The Goddess Shines on America

Chapter 42: , To beer lids

   Gates quickly understood the whole thing.

   When receiving the express delivery this morning, as the nanny for 80% of the company's employees, and the "mother" of more than fifty programmers, Lubao routinely took care of all the trivial matters, including unpacking the express.

   It’s just that the express delivery is slightly different this time. It’s not a breakfast milk ordered on schedule, nor a bundle of toilet paper or office supplies, but a cassette.

  Anyone who knows computers knows that computer data is stored on magnetic tapes. Although as early as four years ago, two former IBM employees founded a company called Seagate, and developed a 5.25-inch 5MB hard drive, which made this kind of guy who was two refrigerators big at the beginning practical. But up to now, magnetic tape is still the mainstream storage product.

   Therefore, after Lobo realized that it was just a cassette tape, although it was surprised that it had only one cassette and was not used as a bulk purchase of office supplies, it still routinely put it together with other tapes.

It stands to reason that things shouldn’t happen too fast.

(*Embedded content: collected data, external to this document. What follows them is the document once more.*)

-- ==== Sys2Proof/Machine/Pipes.lean ====
section
/-! DEFINITION. The Atomizer's pipelines as shared operations: descriptor fields and START's checks
(R323, R324, R643), shards (R327, R330), failures (R348 to R351), buckets, batches and ring slots
(R352 to R357). -/

namespace Sys2Proof.Machine

/-! ### The PTP time base (R634) -/

/-- PTP time in ns: from the target of the last accepted edge at the rate of the last interval; while a
backward correction stands, half that rate from the count that stood at the edge. Before the first
accepted edge the count is 0. -/
def ptpNow (s : State) : Nat :=
  if s.ptp.edges = 0 then 0
  else
    let r := 40 * (s.clk - s.ptp.at_) * 1000000000 / max 1 s.ptp.per
    max (s.ptp.target + r) (s.ptp.was + r / 2)

/-! ### Pipelines -/

def emptyPipe : Pipe := ⟨[], [], [], 0, [], [], [], [], [], 0, none, 0, 0, false, false, [], []⟩

def pipeKey (m n : Nat) : Nat := 16 * m + n
def getPipe (s : State) (m n : Nat) : Pipe := smGet emptyPipe s.pipes (pipeKey m n)
def setPipe (s : State) (m n : Nat) (p : Pipe) : State :=
  { s with pipes := smSet emptyPipe s.pipes (pipeKey m n) p }
def modPipe (s : State) (m n : Nat) (f : Pipe → Pipe) : State := setPipe s m n (f (getPipe s m n))

/-- Field of word `w` of the descriptor. -/
def pF (p : Pipe) (w hi lo : Nat) : Nat := bits (p.desc.getD w 0) hi lo

def pKind (p : Pipe) : Nat := pF p 0 3 0
def pLive (p : Pipe) : Bool := pF p 0 4 4 = 1
def pReplay (p : Pipe) : Bool := pF p 0 5 5 = 1
def pPart (p : Pipe) : Nat := pF p 0 11 8
def pFmt (p : Pipe) : Nat := pF p 0 15 12
def pBlocked (p : Pipe) : Bool := pF p 0 17 16 = 1
def pBgr (p : Pipe) : Bool := pF p 0 18 18 = 1
/-- Number of buckets. -/
def pBuckets (p : Pipe) : Nat := pF p 0 29 24 + 1
def pTid (p : Pipe) : Nat := pF p 0 63 32
def pRing (p : Pipe) : Nat := pF p 1 47 0
def pSlotSize (p : Pipe) : Nat := 4096 * pF p 2 23 0
def pDepth (p : Pipe) : Nat := pF p 2 39 24
def pLow (p : Pipe) : Nat := pF p 2 55 40
def pSub (p : Pipe) : Nat := pF p 3 47 0
def pSubLog (p : Pipe) : Nat := pF p 3 52 48
def pSpill (p : Pipe) : Nat := pF p 4 47 0
def pQdepth (p : Pipe) : Nat := pF p 5 24 0
def pTmo (p : Pipe) : Nat := pF p 5 47 32
def pRes (p : Pipe) : Nat := pF p 6 47 0
def pResCount (p : Pipe) : Nat := pF p 7 31 0
def pResWarn (p : Pipe) : Nat := pF p 7 63 32
def pSeed (p : Pipe) : Word := p.desc.getD 8 0
def pExp (p : Pipe) : Nat := if pF p 9 63 48 = 0 then 2048 else pF p 9 63 48
def pMean (p : Pipe) : List Nat := [pF p 14 31 0, pF p 14 63 32, pF p 15 31 0]
def pScale (p : Pipe) : List Nat := [pF p 15 63 32, pF p 16 31 0, pF p 16 63 32]
def pStale (p : Pipe) : Nat := pF p 17 47 0
def pFlush (p : Pipe) : Nat := pF p 18 31 0
def pVocab (p : Pipe) : Nat := pF p 11 47 0
def bBound (p : Pipe) (b : Nat) : Nat := pF p (24 + 2 * b) 31 0
def bBatch (p : Pipe) (b : Nat) : Nat := pF p (24 + 2 * b) 47 32
def bRw (p : Pipe) (b : Nat) : Nat := pF p (25 + 2 * b) 15 0
def bRh (p : Pipe) (b : Nat) : Nat := pF p (25 + 2 * b) 31 16
def bCw (p : Pipe) (b : Nat) : Nat := pF p (25 + 2 * b) 47 32
def bCh (p : Pipe) (b : Nat) : Nat := pF p (25 + 2 * b) 63 48
def bPad (p : Pipe) (b : Nat) : Nat := pF p (25 + 2 * b) 31 0
def pT (p : Pipe) : Nat := pF p 11 15 8
def pLogmel (p : Pipe) : Bool := pF p 11 21 21 = 1
def pStereo (p : Pipe) : Bool := pF p 11 20 20 = 1
def pMels (p : Pipe) : Nat := pF p 11 46 39 + 1
def pEos (p : Pipe) : Bool := pF p 11 50 50 = 1
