/-- A module is retrained with a free redundant lane in place of a failed one, and the repair is
recorded; without a free lane it leaves service. -/
def modRetrain (s : State) (e m lane : Nat) : State :=
  let k := e * 8 + m
  let used := smGet 0 s.fabr.lanes k
  let s1 := cntInc s (0x2010 + e) 0 1
  if used < 4 then
    let s2 := setMod { s1 with fabr := { s1.fabr with
      lanes := smSet 0 s1.fabr.lanes k (used + 1), replays := smSet [] s1.fabr.replays k [] } } e m 1
    let s3 := (laneMaps e).foldl firmwareMap s2
    errRecord (repairWrite s3 fun r => { r with lanes := r.lanes ++ [laneWord e m lane (64 + used)] })
      { code := 0x0911, cls := 2, unit := 4, index := k, cause := lane }
  else modOut s1 e m

/-- The module exists, its edge is up, and it is in service and not in retraining. -/
def modLive (s : State) (e m : Nat) : Bool := s.up && edgeUp s e && decide (m < edgeMods e) && modState s e m = 0

/-- BRIDGE_MODULE_RETRAIN: a module exceeds its lane-error threshold on a lane. -/
def doBridgeModuleRetrain (e m lane : Nat) (s : State) : State := if modLive s e m then modRetrain s e m lane else s
def execBridgeModuleRetrain (edge : Fin 16) (mod : Fin 8) (lane : BitVec 8) (s : State) : Res :=
  .next (doBridgeModuleRetrain edge mod lane.toNat s)

/-- Times of the replays of a module within the last millisecond, with the one now. -/
def replayTimes (s : State) (k : Nat) : List Nat :=
  ((smGet [] s.fabr.replays k).filter fun t => decide (timeNs s < t + 1000000)) ++ [timeNs s]

/-- BRIDGE_FLIT_REPLAY: counted; more than 16 on a module within 1 ms retrain it, on the lane that fails. -/
def doBridgeFlitReplay (e m lane : Nat) (s : State) : State :=
  if modLive s e m then
    let k := e * 8 + m
    let ts := replayTimes s k
    let s1 := cntInc s (0x2000 + e) 0 1
    let s2 := { s1 with fabr := { s1.fabr with replays := smSet [] s1.fabr.replays k ts } }
    if 16 < ts.length then modRetrain s2 e m lane else s2
  else s
def execBridgeFlitReplay (edge : Fin 16) (mod : Fin 8) (lane : BitVec 8) (s : State) : Res :=
  .next (doBridgeFlitReplay edge mod lane.toNat s)

/-- MODULE_RETRAIN_DONE: the module carries traffic again, or leaves service. -/
def doModuleRetrainDone (e m : Nat) (ok : Bool) (s : State) : State :=
  if modState s e m = 1 then if ok then setMod s e m 0 else modOut s e m else s
def execModuleRetrainDone (edge : Fin 16) (mod : Fin 8) (ok : Bool) (s : State) : Res :=
  .next (doModuleRetrainDone edge mod ok s)

end Sys2Proof.Machine
end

After all, although this tape is now "arrived", since it is treated as an office item—someone won’t buy such items until they run out—it’s natural. Will not be used immediately.

   But it's a coincidence that it was Paul Allen himself. The computer tape he was using had a problem. In order to save time, he slipped that tape into the computer.

   Then, as one of the top programmers in the world, he was completely shocked.

   The contents of the tape were obviously encrypted, only showing Alan an executable program, and after opening it, he discovered that it was actually an operating system installation program!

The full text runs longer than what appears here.